Set down exactly the lines below between the line holding "-- ==== Sys2Proof/Safety.lean" and the line holding "abbrev WriteContextOk (s", inclusive; no other line belongs in the answer.

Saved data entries
■ ■ ■ ■ ■ ■ ■
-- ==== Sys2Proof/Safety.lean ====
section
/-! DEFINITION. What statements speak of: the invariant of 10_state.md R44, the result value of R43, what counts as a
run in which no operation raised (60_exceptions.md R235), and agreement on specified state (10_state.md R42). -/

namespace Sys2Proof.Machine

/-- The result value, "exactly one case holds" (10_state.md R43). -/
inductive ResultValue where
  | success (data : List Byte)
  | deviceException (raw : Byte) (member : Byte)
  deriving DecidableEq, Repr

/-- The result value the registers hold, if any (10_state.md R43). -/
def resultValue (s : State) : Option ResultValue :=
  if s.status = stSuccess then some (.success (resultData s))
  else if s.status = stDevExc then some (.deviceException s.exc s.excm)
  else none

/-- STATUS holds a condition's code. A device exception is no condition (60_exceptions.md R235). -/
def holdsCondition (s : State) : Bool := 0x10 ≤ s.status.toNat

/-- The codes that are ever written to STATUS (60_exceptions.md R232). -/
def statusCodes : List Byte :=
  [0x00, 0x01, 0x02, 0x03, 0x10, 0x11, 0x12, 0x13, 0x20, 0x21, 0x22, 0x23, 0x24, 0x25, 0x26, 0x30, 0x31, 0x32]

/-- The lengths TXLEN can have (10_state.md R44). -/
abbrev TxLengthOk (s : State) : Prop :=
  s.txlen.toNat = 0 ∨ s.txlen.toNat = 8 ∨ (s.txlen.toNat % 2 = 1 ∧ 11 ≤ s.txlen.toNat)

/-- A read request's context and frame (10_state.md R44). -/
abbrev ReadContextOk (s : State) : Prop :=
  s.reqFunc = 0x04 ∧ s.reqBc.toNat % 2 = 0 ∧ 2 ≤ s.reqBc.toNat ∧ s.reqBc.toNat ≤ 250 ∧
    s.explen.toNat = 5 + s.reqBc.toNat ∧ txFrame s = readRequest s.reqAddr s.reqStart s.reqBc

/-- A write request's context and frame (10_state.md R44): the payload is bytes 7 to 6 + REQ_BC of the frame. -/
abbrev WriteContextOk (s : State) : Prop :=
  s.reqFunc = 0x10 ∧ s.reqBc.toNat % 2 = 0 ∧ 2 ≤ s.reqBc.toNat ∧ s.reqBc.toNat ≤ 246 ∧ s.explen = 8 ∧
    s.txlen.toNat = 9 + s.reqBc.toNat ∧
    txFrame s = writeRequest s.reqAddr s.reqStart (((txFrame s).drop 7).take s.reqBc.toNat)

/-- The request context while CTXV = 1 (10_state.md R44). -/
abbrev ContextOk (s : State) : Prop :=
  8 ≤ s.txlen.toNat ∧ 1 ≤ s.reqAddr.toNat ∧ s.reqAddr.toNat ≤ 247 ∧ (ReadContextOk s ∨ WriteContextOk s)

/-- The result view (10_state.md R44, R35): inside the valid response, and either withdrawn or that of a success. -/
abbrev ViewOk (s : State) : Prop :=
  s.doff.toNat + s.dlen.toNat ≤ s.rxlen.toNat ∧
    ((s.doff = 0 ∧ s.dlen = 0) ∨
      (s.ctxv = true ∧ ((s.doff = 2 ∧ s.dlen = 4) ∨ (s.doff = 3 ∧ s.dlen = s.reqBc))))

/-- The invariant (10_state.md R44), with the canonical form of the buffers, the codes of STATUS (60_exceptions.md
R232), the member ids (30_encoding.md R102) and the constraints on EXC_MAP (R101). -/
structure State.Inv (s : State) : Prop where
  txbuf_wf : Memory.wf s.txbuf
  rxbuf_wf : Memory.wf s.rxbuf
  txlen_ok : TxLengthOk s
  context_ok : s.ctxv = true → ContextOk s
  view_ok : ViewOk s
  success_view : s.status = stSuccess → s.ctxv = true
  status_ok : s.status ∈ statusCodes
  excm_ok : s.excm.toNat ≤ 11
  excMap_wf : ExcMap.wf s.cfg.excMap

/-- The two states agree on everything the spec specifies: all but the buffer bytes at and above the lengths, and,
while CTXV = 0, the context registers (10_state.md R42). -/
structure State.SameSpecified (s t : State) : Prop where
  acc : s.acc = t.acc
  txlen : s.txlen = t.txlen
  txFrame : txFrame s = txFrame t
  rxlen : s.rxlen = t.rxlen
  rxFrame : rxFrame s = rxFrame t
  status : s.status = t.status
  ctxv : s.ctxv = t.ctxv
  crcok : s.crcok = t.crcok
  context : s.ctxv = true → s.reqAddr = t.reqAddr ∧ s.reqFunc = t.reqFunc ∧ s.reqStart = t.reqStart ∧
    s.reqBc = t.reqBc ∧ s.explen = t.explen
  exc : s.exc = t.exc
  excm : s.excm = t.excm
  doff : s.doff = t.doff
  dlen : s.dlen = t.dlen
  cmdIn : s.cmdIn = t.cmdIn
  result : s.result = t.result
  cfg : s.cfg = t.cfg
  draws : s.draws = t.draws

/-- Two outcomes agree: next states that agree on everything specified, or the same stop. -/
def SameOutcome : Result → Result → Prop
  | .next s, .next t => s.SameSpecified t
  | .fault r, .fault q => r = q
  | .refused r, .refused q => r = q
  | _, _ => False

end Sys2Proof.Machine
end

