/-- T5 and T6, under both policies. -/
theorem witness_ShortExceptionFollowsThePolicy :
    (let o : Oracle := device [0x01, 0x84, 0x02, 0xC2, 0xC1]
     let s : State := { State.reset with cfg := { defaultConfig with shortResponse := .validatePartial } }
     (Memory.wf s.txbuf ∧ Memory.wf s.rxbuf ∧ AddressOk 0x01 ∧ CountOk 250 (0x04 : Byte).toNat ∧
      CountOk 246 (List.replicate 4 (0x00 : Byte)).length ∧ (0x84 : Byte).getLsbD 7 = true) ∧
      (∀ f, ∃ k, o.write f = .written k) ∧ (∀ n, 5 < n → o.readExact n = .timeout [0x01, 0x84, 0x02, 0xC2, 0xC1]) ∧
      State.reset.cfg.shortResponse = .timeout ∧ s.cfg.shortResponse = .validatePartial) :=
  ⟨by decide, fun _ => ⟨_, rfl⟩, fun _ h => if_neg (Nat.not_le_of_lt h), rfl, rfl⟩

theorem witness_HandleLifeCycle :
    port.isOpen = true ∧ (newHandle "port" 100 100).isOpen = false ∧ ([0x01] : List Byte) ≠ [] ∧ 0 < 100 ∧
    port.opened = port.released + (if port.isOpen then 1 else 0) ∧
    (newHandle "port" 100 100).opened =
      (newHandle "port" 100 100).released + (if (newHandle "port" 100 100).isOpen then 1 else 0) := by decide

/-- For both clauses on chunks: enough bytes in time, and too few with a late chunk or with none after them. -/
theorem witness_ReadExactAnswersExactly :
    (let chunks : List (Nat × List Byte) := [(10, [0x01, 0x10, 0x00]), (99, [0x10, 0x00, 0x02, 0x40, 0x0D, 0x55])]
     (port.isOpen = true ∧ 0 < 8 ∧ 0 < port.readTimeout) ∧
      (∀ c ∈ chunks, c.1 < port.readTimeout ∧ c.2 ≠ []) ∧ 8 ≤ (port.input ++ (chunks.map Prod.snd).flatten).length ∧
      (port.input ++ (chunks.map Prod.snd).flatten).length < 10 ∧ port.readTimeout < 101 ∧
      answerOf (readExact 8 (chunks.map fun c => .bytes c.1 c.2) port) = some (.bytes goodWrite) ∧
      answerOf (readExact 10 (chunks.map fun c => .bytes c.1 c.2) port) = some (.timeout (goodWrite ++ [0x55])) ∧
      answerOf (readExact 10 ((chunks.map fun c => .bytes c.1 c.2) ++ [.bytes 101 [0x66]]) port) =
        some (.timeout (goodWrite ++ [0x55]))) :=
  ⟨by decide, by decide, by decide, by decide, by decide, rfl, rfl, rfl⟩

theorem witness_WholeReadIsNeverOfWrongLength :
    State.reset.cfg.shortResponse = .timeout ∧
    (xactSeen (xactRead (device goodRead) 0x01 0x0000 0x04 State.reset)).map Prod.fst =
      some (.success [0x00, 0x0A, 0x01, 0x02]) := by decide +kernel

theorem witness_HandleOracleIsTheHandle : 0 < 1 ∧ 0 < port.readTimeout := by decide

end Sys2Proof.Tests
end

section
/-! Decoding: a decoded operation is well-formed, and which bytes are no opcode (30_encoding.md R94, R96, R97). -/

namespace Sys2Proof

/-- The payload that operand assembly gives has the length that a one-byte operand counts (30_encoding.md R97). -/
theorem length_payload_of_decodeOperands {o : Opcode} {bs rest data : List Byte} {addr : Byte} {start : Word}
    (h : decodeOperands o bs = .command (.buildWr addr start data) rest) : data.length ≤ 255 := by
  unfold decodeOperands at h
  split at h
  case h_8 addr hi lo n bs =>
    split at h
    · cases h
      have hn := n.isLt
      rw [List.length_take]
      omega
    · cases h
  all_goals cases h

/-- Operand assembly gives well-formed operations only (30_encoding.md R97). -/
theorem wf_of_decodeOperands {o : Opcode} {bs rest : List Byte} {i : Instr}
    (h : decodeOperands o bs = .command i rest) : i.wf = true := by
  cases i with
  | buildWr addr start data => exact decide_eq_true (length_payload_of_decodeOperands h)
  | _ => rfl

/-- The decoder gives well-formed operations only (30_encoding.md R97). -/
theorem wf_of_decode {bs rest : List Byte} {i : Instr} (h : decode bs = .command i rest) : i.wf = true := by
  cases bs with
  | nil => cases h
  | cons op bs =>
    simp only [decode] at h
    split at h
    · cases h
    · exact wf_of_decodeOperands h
■ ■ ■ ■ ■ ■ ■
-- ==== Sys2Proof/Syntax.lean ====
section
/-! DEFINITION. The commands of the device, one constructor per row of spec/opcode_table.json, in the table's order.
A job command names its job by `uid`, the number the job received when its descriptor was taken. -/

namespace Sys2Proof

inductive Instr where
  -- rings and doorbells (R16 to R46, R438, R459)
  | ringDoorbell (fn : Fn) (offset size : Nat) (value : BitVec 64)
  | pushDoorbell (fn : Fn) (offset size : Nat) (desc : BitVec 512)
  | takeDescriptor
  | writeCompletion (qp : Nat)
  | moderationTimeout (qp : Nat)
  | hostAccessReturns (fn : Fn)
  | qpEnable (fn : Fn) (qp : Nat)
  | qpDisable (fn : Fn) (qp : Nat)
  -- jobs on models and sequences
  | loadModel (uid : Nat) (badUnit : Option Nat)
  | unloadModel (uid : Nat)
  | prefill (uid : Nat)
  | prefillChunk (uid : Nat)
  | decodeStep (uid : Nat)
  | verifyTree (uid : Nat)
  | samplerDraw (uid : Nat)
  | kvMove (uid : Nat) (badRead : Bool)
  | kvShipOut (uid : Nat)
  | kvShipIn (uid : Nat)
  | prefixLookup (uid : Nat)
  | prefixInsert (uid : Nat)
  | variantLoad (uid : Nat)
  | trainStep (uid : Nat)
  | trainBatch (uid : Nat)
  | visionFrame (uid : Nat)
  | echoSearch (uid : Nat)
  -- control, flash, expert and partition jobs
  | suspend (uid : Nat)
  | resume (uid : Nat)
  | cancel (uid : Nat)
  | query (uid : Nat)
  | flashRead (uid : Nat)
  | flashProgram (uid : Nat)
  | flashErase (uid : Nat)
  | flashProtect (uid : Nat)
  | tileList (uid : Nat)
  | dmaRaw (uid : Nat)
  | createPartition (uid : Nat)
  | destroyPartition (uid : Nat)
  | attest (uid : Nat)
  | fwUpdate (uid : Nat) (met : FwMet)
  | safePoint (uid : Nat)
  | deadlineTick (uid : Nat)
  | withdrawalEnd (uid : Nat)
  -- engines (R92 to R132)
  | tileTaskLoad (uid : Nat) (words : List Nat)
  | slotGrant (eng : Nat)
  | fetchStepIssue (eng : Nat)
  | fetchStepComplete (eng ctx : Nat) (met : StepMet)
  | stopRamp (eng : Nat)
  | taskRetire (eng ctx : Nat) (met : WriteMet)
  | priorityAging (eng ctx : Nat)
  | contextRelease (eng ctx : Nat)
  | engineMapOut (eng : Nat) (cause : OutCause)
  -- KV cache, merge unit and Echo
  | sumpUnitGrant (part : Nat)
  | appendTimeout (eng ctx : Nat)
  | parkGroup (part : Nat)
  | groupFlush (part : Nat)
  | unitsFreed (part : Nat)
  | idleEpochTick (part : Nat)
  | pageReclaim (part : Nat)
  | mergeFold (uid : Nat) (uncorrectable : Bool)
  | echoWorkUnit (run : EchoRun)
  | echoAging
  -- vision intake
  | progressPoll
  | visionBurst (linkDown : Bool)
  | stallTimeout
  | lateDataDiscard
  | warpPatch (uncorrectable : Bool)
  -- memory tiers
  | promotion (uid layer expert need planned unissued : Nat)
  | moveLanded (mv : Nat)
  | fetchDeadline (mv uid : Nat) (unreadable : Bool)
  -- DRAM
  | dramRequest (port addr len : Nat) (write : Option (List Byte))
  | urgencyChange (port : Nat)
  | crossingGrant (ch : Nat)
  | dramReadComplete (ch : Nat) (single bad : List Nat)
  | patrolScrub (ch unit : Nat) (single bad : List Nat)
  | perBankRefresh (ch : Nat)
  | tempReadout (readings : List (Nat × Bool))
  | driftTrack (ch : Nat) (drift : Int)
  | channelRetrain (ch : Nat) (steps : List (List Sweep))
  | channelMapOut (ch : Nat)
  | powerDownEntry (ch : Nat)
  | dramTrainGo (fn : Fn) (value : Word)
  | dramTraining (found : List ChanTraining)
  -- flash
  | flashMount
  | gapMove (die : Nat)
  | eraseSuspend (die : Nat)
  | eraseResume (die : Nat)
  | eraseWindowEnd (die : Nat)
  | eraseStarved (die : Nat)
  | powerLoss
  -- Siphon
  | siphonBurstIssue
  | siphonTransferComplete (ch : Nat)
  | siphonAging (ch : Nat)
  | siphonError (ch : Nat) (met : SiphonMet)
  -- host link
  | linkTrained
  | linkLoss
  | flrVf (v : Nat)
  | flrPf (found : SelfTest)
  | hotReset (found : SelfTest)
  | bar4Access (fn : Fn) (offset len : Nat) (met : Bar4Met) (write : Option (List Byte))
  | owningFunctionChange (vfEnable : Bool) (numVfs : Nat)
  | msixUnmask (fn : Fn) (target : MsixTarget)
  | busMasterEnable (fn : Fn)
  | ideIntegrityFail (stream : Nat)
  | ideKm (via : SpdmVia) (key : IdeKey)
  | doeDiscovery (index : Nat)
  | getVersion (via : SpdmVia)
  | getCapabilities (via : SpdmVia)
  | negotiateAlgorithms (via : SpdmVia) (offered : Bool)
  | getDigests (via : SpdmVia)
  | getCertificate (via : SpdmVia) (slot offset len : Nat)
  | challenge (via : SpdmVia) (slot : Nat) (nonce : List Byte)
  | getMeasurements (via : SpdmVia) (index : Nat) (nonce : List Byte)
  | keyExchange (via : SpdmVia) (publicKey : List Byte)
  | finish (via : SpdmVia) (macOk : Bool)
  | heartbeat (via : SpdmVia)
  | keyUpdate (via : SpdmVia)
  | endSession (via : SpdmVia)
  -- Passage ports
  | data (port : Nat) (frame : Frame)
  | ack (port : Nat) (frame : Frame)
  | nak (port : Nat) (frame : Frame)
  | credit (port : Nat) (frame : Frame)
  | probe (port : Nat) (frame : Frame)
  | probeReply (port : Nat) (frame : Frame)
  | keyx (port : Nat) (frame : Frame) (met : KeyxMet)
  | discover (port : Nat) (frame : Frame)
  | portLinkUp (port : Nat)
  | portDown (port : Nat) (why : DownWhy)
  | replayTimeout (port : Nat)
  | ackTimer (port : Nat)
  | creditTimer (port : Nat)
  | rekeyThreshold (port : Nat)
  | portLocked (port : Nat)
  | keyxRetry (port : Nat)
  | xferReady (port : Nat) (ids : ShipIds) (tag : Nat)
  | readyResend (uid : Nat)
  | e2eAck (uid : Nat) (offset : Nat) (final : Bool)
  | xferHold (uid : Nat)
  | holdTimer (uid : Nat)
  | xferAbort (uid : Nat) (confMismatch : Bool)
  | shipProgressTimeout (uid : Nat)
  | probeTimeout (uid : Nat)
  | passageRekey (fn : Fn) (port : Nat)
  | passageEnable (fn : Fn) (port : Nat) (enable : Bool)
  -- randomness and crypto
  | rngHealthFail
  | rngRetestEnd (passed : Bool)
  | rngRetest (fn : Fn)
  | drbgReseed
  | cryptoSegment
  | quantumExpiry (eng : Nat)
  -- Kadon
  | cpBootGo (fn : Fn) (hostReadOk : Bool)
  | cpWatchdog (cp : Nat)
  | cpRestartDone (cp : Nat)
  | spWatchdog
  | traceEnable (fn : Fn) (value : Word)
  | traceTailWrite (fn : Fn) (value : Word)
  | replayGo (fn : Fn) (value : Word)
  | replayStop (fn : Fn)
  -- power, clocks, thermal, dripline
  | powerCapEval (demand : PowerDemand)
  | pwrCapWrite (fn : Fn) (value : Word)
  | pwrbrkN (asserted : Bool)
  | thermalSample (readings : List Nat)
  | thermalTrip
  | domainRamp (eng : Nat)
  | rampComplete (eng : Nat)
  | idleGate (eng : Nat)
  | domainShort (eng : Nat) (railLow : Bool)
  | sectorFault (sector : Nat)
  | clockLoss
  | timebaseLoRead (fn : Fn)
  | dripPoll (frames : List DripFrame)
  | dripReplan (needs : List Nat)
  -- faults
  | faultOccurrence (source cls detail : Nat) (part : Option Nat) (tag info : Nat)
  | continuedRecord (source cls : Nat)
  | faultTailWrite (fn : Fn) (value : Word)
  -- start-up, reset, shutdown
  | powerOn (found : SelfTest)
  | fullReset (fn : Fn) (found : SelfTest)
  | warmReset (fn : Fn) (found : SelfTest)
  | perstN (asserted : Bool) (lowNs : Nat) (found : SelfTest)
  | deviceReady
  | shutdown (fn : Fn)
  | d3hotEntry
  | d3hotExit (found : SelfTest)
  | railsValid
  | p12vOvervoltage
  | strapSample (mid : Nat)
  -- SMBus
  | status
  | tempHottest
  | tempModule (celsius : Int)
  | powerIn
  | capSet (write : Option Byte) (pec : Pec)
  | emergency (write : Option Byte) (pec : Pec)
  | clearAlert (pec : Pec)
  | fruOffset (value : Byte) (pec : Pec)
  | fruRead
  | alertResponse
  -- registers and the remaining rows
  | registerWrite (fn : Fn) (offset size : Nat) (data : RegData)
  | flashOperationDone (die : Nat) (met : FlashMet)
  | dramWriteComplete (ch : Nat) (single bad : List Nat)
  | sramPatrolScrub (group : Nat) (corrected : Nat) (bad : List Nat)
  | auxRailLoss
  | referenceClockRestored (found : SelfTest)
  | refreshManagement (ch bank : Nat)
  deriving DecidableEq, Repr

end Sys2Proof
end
■ ■ ■ ■ ■ ■ ■
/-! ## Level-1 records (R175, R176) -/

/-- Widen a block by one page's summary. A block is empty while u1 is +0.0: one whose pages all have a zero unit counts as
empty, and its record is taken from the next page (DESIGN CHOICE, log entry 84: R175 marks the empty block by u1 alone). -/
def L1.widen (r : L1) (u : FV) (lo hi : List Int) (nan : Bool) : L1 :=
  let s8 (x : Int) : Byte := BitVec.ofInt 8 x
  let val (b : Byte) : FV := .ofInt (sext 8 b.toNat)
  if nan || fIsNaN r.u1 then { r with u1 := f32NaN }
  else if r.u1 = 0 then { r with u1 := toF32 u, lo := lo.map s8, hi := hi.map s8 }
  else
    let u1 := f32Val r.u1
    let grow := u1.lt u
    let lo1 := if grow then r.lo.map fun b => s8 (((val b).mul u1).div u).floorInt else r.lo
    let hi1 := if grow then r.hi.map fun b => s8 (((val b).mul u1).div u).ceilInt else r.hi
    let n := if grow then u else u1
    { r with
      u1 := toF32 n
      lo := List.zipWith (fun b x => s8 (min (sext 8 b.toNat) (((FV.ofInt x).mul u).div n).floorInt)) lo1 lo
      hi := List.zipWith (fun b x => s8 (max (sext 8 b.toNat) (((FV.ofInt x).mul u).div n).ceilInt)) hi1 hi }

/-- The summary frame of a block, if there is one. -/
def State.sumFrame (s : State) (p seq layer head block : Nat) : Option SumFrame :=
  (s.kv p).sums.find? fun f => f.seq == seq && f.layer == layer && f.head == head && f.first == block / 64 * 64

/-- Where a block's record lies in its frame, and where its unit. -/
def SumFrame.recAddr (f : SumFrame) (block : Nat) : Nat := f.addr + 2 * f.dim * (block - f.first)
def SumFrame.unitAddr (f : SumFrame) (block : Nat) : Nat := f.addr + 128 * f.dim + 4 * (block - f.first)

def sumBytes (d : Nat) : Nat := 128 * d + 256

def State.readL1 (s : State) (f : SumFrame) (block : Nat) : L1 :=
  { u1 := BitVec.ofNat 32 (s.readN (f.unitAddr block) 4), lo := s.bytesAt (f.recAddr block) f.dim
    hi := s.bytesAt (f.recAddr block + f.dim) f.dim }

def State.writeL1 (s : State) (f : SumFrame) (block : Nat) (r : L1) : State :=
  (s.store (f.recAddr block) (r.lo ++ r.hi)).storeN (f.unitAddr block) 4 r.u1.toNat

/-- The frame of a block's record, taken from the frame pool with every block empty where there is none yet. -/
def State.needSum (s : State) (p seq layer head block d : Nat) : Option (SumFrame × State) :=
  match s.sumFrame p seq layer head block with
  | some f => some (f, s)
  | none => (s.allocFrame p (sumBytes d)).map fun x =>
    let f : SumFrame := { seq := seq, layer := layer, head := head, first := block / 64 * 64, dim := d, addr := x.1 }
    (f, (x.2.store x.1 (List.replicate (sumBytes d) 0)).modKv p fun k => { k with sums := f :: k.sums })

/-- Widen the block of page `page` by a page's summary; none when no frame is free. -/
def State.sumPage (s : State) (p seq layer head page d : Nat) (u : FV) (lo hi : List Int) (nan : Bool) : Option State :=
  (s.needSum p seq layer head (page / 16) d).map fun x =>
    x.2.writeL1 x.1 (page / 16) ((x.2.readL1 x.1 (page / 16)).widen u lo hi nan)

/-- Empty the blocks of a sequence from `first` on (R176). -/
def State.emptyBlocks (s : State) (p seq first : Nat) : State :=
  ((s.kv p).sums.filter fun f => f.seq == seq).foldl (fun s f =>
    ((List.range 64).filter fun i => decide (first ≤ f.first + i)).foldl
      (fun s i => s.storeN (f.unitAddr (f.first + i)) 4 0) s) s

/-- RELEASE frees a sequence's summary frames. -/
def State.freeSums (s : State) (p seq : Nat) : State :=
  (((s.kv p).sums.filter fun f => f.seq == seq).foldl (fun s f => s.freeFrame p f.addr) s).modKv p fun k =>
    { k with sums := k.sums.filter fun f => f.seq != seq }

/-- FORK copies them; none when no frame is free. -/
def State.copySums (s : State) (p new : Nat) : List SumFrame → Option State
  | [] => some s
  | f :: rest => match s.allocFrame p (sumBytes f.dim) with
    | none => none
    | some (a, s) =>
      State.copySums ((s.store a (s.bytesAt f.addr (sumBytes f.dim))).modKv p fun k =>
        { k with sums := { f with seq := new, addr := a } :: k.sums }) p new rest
■ ■ ■ ■ ■ ■ ■
* **Problem solution**:
-- ==== Sys2Proof/Safety.lean ====
section
/-! DEFINITION. What statements speak of: the invariant of 10_state.md R44, the result value of R43, what counts as a
run in which no operation raised (60_exceptions.md R235), and agreement on specified state (10_state.md R42). -/

namespace Sys2Proof.Machine

/-- The result value, "exactly one case holds" (10_state.md R43). -/
inductive ResultValue where
  | success (data : List Byte)
  | deviceException (raw : Byte) (member : Byte)
  deriving DecidableEq, Repr

/-- The result value the registers hold, if any (10_state.md R43). -/
def resultValue (s : State) : Option ResultValue :=
  if s.status = stSuccess then some (.success (resultData s))
  else if s.status = stDevExc then some (.deviceException s.exc s.excm)
  else none

/-- STATUS holds a condition's code. A device exception is no condition (60_exceptions.md R235). -/
def holdsCondition (s : State) : Bool := 0x10 ≤ s.status.toNat

/-- The codes that are ever written to STATUS (60_exceptions.md R232). -/
def statusCodes : List Byte :=
  [0x00, 0x01, 0x02, 0x03, 0x10, 0x11, 0x12, 0x13, 0x20, 0x21, 0x22, 0x23, 0x24, 0x25, 0x26, 0x30, 0x31, 0x32]

/-- The lengths TXLEN can have (10_state.md R44). -/
abbrev TxLengthOk (s : State) : Prop :=
  s.txlen.toNat = 0 ∨ s.txlen.toNat = 8 ∨ (s.txlen.toNat % 2 = 1 ∧ 11 ≤ s.txlen.toNat)

/-- A read request's context and frame (10_state.md R44). -/
abbrev ReadContextOk (s : State) : Prop :=
  s.reqFunc = 0x04 ∧ s.reqBc.toNat % 2 = 0 ∧ 2 ≤ s.reqBc.toNat ∧ s.reqBc.toNat ≤ 250 ∧
    s.explen.toNat = 5 + s.reqBc.toNat ∧ txFrame s = readRequest s.reqAddr s.reqStart s.reqBc

/-- A write request's context and frame (10_state.md R44): the payload is bytes 7 to 6 + REQ_BC of the frame. -/
abbrev WriteContextOk (s : State) : Prop :=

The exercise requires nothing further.